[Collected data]
=== Begin Enclosure ===
-- ==== Sys2Proof/Machine/Alu.lean ====
section
/-! DEFINITION. The 19 binary instructions that compute and store (41_binary_alu.md). -/

namespace Sys2Proof.Machine

/-- A result for m and none for PS: SET, MOD, MDI, AND, BOR, XOR (R16, R121). -/
def storeWord (f : Word → Word → Word) (m : MOperand) (u : UOperand) (s : State) : State :=
  let i := readBinary m u s
  writeLoc i.loc (f i.m i.u) i.st

/-- A result for m, then one for PS, computed from m, u and the incoming PS (R121). -/
def storeWordAndPs (f : Word → Word → Word → WordAndPs) (m : MOperand) (u : UOperand) (s : State) : State :=
  let i := readBinary m u s
  let r := f i.m i.u i.st.ps
  { writeLoc i.loc r.word i.st with ps := r.ps }

/-- I and J step by `d` from the values they hold at that moment (R119, R120, R121). -/
def stepIJ (d : Word) (s : State) : State := (s.setReg .i (s.reg .i + d)).setReg .j (s.reg .j + d)

/-- SET (R100). -/
def execSet (m : MOperand) (u : UOperand) (s : State) : Result := .next (storeWord (fun _ u => u) m u s)

/-- ADD (R101). -/
def execAdd (m : MOperand) (u : UOperand) (s : State) : Result := .next (storeWordAndPs (fun m u _ => addWords m u) m u s)

/-- SUB (R102). -/
def execSub (m : MOperand) (u : UOperand) (s : State) : Result := .next (storeWordAndPs (fun m u _ => subWords m u) m u s)

/-- MUL (R103). -/
def execMul (m : MOperand) (u : UOperand) (s : State) : Result := .next (storeWordAndPs (fun m u _ => mulWords m u) m u s)

/-- MLI (R104). -/
def execMli (m : MOperand) (u : UOperand) (s : State) : Result := .next (storeWordAndPs (fun m u _ => mliWords m u) m u s)

/-- DIV (R105). -/
def execDiv (m : MOperand) (u : UOperand) (s : State) : Result := .next (storeWordAndPs (fun m u _ => divWords m u) m u s)

/-- DVI (R106). -/
def execDvi (m : MOperand) (u : UOperand) (s : State) : Result := .next (storeWordAndPs (fun m u _ => dviWords m u) m u s)

/-- MOD (R107): PS stays, also when u is 0. -/
def execMod (m : MOperand) (u : UOperand) (s : State) : Result := .next (storeWord modWord m u s)

/-- MDI (R108): PS stays. -/
def execMdi (m : MOperand) (u : UOperand) (s : State) : Result := .next (storeWord mdiWord m u s)

/-- AND (R109). -/
def execAnd (m : MOperand) (u : UOperand) (s : State) : Result := .next (storeWord (fun m u => m &&& u) m u s)

/-- BOR (R110). -/
def execBor (m : MOperand) (u : UOperand) (s : State) : Result := .next (storeWord (fun m u => m ||| u) m u s)

/-- XOR (R111). -/
def execXor (m : MOperand) (u : UOperand) (s : State) : Result := .next (storeWord (fun m u => m ^^^ u) m u s)

/-- LLS (R112). -/
def execLls (m : MOperand) (u : UOperand) (s : State) : Result := .next (storeWordAndPs (fun m u _ => llsWords m u) m u s)

/-- LRS (R113). -/
def execLrs (m : MOperand) (u : UOperand) (s : State) : Result := .next (storeWordAndPs (fun m u _ => lrsWords m u) m u s)

/-- ARS (R114). -/
def execArs (m : MOperand) (u : UOperand) (s : State) : Result := .next (storeWordAndPs (fun m u _ => arsWords m u) m u s)

/-- ADX (R117). -/
def execAdx (m : MOperand) (u : UOperand) (s : State) : Result := .next (storeWordAndPs (fun m u ps => adxWords m u (psIn ps)) m u s)

/-- SBX (R118). -/
def execSbx (m : MOperand) (u : UOperand) (s : State) : Result := .next (storeWordAndPs (fun m u ps => sbxWords m u (psIn ps)) m u s)

/-- STI (R119). -/
def execSti (m : MOperand) (u : UOperand) (s : State) : Result := .next (stepIJ 1 (storeWord (fun _ u => u) m u s))

/-- STD (R120). -/
def execStd (m : MOperand) (u : UOperand) (s : State) : Result := .next (stepIJ (-1) (storeWord (fun _ u => u) m u s))

end Sys2Proof.Machine
end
=== End Enclosure ===
PROBLEM: Using the entries above, give back exactly the line containing "(R16, R121). -/", the line containing "writeLoc i.loc (f i.m i.u) i.st", and every line between them, and nothing else.

ANSWER:
/-- A result for m and none for PS: SET, MOD, MDI, AND, BOR, XOR (R16, R121). -/
def storeWord (f : Word → Word → Word) (m : MOperand) (u : UOperand) (s : State) : State :=
  let i := readBinary m u s
  writeLoc i.loc (f i.m i.u) i.st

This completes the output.